O procedimento de bioimpedância foi conduzido segundo o manual do fabricante pelo pessoal de enfermagem do centro de diálise, todos treinados a utilizar o Body Composition Monitor®. Caso fosse detectada alguma medição errônea pelo BCM com base em algum indicador de qualidade, a respectiva medida seria repetida pelo pessoal de enfermagem.
Três variáveis foram avaliadas: 1-água extracelular (AEC) em litros = volume de água corporal fora das células (água intersticial mais água plasmática e água transcelular); 2-hipervolemia (HV) em litros = o excesso de líquido armazenado quase que exclusivamente no volume extracelular do paciente, portanto parte da AEC; e 3-hipervolemia relativa (HVr), calculada em função percentual como se segue: HV/AEC x 100. Hipervolemia foi identificada quando HVr > 15%.
O exame ecocardiográfico foi realizado por um cardiologista treinado em ecocardiografia que avaliou as seguintes variáveis, segundo as recomendações da American Society of Echocardiography:10 volume atrial esquerdo (mm), espessura diastólica do septo interventricular (mm), espessura diastólica da parede posterior (mm), diâmetro diastólico do ventrículo esquerdo (mm), diâmetro sistólico do ventrículo esquerdo (mm) e fração de ejeção do ventrículo esquerdo (%). A ecocardiografia foi realizada na mesma semana da ultrassonografia torácica e da análise de bioimpedância.
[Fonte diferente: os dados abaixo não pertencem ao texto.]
/-- W of R308. -/
def publishDelay (s : State) : Nat := s.drawDelay + s.catchupDelay

/-- The least epoch the first condition of R308 allows. -/
def publishFloor (s : State) : Nat :=
  max ((s.rasp.lastPublish.map (· + 1)).getD 0) ((s.rasp.startedFrame.map (· + 1)).getD 0)

/-- A PUBLISH completes: the draft is shown from the epoch on, and its catch-up is due (R295, R307). -/
def completePublish (s : State) (k : Nat) : State :=
  s.modRasp fun r => { r with
    published := (k, r.draft) :: r.published, draft := 1 - r.draft, copying := r.dirty, dirty := [], catchup := true }

/-- The waiting frames from an epoch on are not resident until their PUBLISH completes (R123, R295). -/
def withdrawResident (s : State) (k : Nat) : State :=
  let m : Frame → Frame := fun f => if k ≤ f.epoch then { f with residentAt := none } else f
  s.modAdm fun a => { a with waiting := a.waiting.map m }

/-- A PUBLISH is accepted for an epoch; it completes, and counts as a command completed, once the catch-up before it has (R295, R307, R308, R311). (DESIGN CHOICE, log entry 95.) -/
def acceptPublish (s : State) (k : Nat) : State :=
  let s := (s.modRasp fun r => { r with lastPublish := some k }).put O.raspPublishedEpoch k
  if s.rasp.catchup then (s.modRasp fun r => { r with incomplete := [k] }).withdrawResident k else (s.completePublish k).raspDone

end State

/-- NOP: taken and complete (R299). -/
def cmdNop (s : State) : State := s.withCommand 0 fun s _ => s.raspDone

/-- FILL (R301). -/
def cmdFill (s : State) (ue ce : List Nat) : State :=
  s.withCommand 1 fun s c => (s.startDraw (s.drawBound c false)).draw c ue ce fun _ _ => none

/-- COPY, by way of the bounce area where a rotated or mirrored source overlaps its destination (R302, R303). -/
def cmdCopy (s : State) (ue ce : List Nat) : State :=
  s.withCommand 2 fun s c =>
    let r := s.srcRect c
    let bounce := s.needsBounce c
    let t := ((s.startDraw (s.drawBound c bounce)).draw c ue ce fun i j =>
      let (x, y) := State.sourceOf (fieldN c 3 1) r.w r.h i j
      some (r.addr x y))
    if bounce then t.fillBounce s.hbm r else t

/-- PUBLISH: accepted for its epoch, or refused as out of order or late (R308). (DESIGN CHOICE, log entry 95.) -/
def cmdPublish (s : State) : State :=
  s.withCommand 3 fun s c =>
    let k := fieldN c 0x20 8
    let w := s.publishDelay
    if k = 0 then
      let k := max s.publishFloor (firstMeeting s.tf (s.ns + w) 3 (State.epochOf s.tf (s.ns + w + 2000000) + 1))
      (s.acceptPublish k).markResident
    else if k < s.publishFloor then (s.raspError 0x0E05).bump O.raspRefusedCount
    else if deadlineAt s.tf k < ((s.ns + w : Nat) : Int) then (s.raspError 0x0E04).bump O.raspRefusedCount
    else (s.acceptPublish k).markResident

/-- FENCE: every earlier command is complete, and its value is written (R304). -/
def cmdFence (s : State) : State :=
  s.withCommand 4 fun s c =>
    let s := (s.modRasp fun r => { r with fence := fieldN c 0x3C 4, draws := [] }).raspDone
    if bitOf (fieldN c 1 1) 3 then s.irq 3 else s

/-- RASP_COMMAND_REFUSED: an invalid entry, or one whose read met an uncorrectable error (R299, R305). (DESIGN CHOICE, log entry 93.) -/
def cmdRaspCommandRefused (s : State) (ecc : Bool) : State :=
  if !s.raspReady then s
  else if ecc then (((((s.takeEntry.memRequest).eccUncorrectable (ringBase + 64 * s.rasp.head) .rasp).raspError 0x0E06).post 0x0E06).bump O.raspRefusedCount).raspDone
  else match s.commandError s.ringEntry with
    | none => s
    | some code => ((s.takeEntry.memRequest).raspError code).bump O.raspRefusedCount

/-- PUBLISH_CATCHUP: once no frame in the pipeline is bound to the new draft, it takes the tiles written since the PUBLISH before (R307). -/
def cmdPublishCatchup (s : State) : State :=
  if s.nat O.overlayState ≠ 2 || !s.rasp.catchup || !s.draftFrames.isEmpty || !s.islandUp 27 then s
  else
    let d := s.rasp.draft
    let rows := s.rasp.copying.flatMap fun t => (List.range 32).map fun j => planePitch * (t / 240 * 32 + j) + 4 * (t % 240 * 32)
    let bits := rows.map fun o => (o, s.hbmRead (State.planeBase (1 - d) + o) 128)
    let s := bits.foldl (fun s b => s.hbmWrite (State.planeBase d + b.1) b.2) s
    let s := s.modRasp fun r => { r with catchup := false, dirty := r.dirty ++ r.copying, copying := [] }
    match s.rasp.incomplete with
    | [] => s
    | k :: _ => (((s.modRasp fun r => { r with incomplete := [] }).completePublish k).raspDone).markResident

/-- RASP_RING_TAIL: entries are handed to the Rasp; a TAIL out of range is ignored and logged (R298). -/
def cmdRaspRingTail (s : State) (v : Nat) : State :=
  let t := v % 16384
  if s.ringEntries ≤ t then s.note O.raspLastStatus 0x0E01 [t] else s.modRasp fun r => { r with tail := t }

/-- Memory with every byte of a range zeroed. (DEDUCED, log entry 15.) -/
def memClear (m : List Host.Cell) (lo hi : Nat) : List Host.Cell := m.filter fun c => c.1 < lo || hi ≤ c.1

/-- OVERLAY_START_DONE: both plane buffers zero, the ring emptied, ON (R309). -/
def cmdOverlayStartDone (s : State) : State :=
  if s.nat O.overlayState ≠ 1 ∨ !s.islandUp 27 then s
  else
    let s : State := { s with hbm := memClear (memClear s.hbm 0x80000000 0x87E90000) 0x88000000 0x8FE90000 }
    (s.modRasp fun r => { r with head := r.tail, draft := 0, published := [], dirty := [], copying := [], catchup := false, incomplete := [], draws := [] }).put O.overlayState 2

/-- Entering STARTING, every frame bound before stages no overlay, and buffer 1 is shown until the first PUBLISH (R295, R297). -/
def State.overlayStarting (s : State) : State :=
  let u : Frame → Frame := fun f => { f with overlayBuf := none }
  let s := s.modRasp fun r => { r with published := [] }
  s.modAdm fun a => { a with waiting := a.waiting.map u, pending := a.pending.map u, rendering := a.rendering.map u }

/-- Entering STOPPING, the Rasp stops reading the ring; an incomplete PUBLISH is abandoned, and the frames that wait for it are resident at once (R309). -/
def State.overlayStopping (s : State) : State :=
  ((s.modRasp fun r => { r with incomplete := [] }).markResident).put O.overlayState 3

/-- OVERLAY_STOP_DONE: the ring is emptied, an incomplete PUBLISH abandoned, and OFF, or STARTING where an enable is held (R45, R309). -/
def cmdOverlayStopDone (s : State) : State :=
  if s.nat O.overlayState ≠ 3 then s
  else
    let s := (s.modRasp fun r => { r with head := r.tail, incomplete := [], catchup := false, copying := [], draws := [] }).markResident
    let again := s.held.contains Fn.overlay
    let s := { s.put O.overlayState (fnStopEnd again) with held := s.held.filter fun f => f != Fn.overlay }
    if again then (s.overlayStarting) else s.gateIsl 27

/-- NOP (R299). -/
def execNop (s : State) : Host.Outcome State Fault Refusal := .next (s.ifLive cmdNop)

/-- FILL (R301). -/
def execFill (ue : List Nat) (s : State) (ce : List Nat := []) : Host.Outcome State Fault Refusal := .next (s.ifLive fun s => cmdFill s ue ce)

/-- COPY (R303). -/
def execCopy (ue : List Nat) (s : State) (ce : List Nat := []) : Host.Outcome State Fault Refusal := .next (s.ifLive fun s => cmdCopy s ue ce)

/-- PUBLISH (R308). -/
def execPublish (s : State) : Host.Outcome State Fault Refusal := .next (s.ifLive cmdPublish)

/-- FENCE (R304). -/
def execFence (s : State) : Host.Outcome State Fault Refusal := .next (s.ifLive cmdFence)

/-- RASP_COMMAND_REFUSED (R299). -/
def execRaspCommandRefused (ecc : Bool) (s : State) : Host.Outcome State Fault Refusal := .next (s.ifLive fun s => cmdRaspCommandRefused s ecc)

/-- PUBLISH_CATCHUP (R307). -/
def execPublishCatchup (s : State) : Host.Outcome State Fault Refusal := .next (s.ifLive cmdPublishCatchup)

/-- RASP_RING_TAIL (R298). -/
def execRaspRingTail (v : W32) (s : State) : Host.Outcome State Fault Refusal := .next (s.ifLive fun s => cmdRaspRingTail s v.toNat)

/-- OVERLAY_START_DONE (R309). -/
def execOverlayStartDone (s : State) : Host.Outcome State Fault Refusal := .next (s.ifLive cmdOverlayStartDone)

/-- OVERLAY_STOP_DONE (R309). -/
def execOverlayStopDone (s : State) : Host.Outcome State Fault Refusal := .next (s.ifLive cmdOverlayStopDone)

end Sys2Proof.Machine
end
O mesmo operador da ecocardiografia conduziu o procedimento ultrassonográfico para medir o diâmetro (cm) da veia cava inferior (VCI) pela rota subcostal. O diâmetro foi medido após expiração forçada e durante a inspiração. O índice de colabamento da VCI foi calculado da seguinte forma: diâmetro em cm após expiração forçada dividido pelo diâmetro em cm durante a inspiração.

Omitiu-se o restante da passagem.